▶ [The task]:
Where the word "CFGERR" occurs in a line of the data, return the whole line.
BEGIN Excerpted records
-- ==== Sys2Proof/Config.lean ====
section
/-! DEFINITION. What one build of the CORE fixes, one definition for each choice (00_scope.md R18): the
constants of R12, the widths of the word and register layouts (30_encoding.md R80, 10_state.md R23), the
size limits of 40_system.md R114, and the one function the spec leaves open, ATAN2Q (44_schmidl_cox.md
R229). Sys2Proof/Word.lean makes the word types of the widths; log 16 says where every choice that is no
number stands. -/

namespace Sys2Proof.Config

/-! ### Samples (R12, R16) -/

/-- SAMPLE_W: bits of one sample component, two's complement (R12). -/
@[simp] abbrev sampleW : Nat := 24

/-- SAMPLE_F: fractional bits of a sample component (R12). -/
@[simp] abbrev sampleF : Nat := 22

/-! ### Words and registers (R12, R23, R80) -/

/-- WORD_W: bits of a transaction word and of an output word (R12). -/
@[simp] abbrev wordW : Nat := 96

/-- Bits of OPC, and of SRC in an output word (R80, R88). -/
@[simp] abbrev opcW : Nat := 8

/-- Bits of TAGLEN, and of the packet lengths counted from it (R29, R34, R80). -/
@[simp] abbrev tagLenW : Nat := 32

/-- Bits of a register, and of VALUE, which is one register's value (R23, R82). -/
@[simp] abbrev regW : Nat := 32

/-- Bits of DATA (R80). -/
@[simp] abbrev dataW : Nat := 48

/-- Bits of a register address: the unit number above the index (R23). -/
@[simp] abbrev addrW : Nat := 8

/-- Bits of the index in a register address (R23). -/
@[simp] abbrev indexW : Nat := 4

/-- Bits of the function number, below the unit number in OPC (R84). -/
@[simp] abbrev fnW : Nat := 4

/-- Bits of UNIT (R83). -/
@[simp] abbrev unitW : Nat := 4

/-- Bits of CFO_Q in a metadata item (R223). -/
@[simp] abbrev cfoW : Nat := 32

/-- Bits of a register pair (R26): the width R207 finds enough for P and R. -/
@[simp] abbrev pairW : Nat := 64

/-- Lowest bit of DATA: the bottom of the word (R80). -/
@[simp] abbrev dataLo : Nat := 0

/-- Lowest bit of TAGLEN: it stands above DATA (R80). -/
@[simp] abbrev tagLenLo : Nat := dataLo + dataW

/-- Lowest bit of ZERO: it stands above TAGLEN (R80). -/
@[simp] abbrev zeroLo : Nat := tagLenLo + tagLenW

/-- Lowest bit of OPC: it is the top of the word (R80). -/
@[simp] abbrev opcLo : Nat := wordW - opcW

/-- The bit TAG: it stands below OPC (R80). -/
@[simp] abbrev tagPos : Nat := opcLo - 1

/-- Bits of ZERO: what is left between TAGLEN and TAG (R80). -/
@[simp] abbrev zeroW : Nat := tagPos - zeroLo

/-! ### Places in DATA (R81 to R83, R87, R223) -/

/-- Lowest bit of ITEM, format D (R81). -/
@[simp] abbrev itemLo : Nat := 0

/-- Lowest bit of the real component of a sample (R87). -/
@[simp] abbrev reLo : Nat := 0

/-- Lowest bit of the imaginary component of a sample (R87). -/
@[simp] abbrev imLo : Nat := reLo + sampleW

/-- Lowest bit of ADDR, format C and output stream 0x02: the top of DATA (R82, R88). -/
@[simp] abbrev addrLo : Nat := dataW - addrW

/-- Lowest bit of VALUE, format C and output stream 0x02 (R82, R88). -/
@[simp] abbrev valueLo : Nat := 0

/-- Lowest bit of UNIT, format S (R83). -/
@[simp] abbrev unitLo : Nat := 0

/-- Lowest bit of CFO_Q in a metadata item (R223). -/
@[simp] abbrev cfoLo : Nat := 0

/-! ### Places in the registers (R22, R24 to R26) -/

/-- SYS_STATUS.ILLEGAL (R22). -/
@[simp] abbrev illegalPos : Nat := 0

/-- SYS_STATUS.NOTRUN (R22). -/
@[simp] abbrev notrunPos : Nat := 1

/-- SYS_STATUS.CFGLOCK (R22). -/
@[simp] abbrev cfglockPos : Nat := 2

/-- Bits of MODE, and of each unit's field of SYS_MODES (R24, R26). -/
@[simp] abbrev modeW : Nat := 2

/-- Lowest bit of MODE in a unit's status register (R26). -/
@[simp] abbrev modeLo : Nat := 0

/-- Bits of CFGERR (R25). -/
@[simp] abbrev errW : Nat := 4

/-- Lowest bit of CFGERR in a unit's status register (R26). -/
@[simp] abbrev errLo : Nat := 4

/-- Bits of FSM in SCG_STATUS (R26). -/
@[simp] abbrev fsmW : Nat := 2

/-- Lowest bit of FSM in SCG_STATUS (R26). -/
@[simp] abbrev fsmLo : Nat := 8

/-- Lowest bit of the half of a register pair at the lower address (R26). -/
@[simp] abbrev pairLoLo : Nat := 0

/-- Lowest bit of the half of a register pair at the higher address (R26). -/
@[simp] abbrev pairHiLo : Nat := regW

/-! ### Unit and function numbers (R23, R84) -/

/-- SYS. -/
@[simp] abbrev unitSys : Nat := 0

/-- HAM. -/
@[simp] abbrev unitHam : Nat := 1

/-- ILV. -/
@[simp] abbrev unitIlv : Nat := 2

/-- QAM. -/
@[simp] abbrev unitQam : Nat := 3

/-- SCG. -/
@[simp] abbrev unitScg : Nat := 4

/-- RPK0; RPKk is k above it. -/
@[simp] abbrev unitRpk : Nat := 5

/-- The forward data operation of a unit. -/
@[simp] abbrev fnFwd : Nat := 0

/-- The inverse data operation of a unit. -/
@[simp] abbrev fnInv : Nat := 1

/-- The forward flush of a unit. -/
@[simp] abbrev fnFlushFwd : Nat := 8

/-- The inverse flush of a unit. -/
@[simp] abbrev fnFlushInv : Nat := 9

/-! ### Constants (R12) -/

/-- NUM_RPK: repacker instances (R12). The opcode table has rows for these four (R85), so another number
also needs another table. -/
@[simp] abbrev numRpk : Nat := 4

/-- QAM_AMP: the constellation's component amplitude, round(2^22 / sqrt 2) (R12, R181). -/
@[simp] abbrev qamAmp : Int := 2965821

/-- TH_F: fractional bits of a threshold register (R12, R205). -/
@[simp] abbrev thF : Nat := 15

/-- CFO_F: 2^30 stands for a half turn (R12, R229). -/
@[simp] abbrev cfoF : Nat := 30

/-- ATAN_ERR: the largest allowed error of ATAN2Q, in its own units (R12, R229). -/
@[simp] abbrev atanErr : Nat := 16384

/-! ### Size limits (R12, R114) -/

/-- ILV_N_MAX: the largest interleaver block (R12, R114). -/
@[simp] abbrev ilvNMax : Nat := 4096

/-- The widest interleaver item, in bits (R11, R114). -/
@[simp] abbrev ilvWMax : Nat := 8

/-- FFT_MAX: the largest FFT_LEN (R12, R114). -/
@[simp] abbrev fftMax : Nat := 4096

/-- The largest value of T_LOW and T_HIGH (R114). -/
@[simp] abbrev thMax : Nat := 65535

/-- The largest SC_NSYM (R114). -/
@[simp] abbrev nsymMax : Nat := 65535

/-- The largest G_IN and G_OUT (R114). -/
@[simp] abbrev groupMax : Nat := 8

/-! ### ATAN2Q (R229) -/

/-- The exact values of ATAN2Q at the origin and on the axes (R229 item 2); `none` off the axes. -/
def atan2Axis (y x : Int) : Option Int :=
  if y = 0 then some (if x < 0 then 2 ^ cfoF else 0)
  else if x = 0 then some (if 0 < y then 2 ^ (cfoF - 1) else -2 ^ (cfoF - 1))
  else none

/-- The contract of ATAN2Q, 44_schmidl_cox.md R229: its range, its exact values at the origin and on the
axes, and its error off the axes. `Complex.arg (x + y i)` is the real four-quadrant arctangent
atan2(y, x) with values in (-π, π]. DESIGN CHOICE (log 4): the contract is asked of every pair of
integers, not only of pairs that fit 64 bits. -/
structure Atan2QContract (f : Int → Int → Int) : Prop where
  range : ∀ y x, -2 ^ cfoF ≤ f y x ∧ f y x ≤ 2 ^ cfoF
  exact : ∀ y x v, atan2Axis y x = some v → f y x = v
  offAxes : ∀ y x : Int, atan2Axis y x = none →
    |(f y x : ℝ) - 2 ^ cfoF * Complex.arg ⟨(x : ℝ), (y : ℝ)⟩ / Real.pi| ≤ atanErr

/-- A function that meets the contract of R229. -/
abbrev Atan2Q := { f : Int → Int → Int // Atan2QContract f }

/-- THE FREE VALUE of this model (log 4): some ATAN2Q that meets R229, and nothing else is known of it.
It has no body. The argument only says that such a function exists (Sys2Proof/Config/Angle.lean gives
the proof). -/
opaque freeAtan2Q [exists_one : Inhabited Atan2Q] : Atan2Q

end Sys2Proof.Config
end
END Excerpted records
▶ [Task response]:
/-- Bits of CFGERR (R25). -/
/-- Lowest bit of CFGERR in a unit's status register (R26). -/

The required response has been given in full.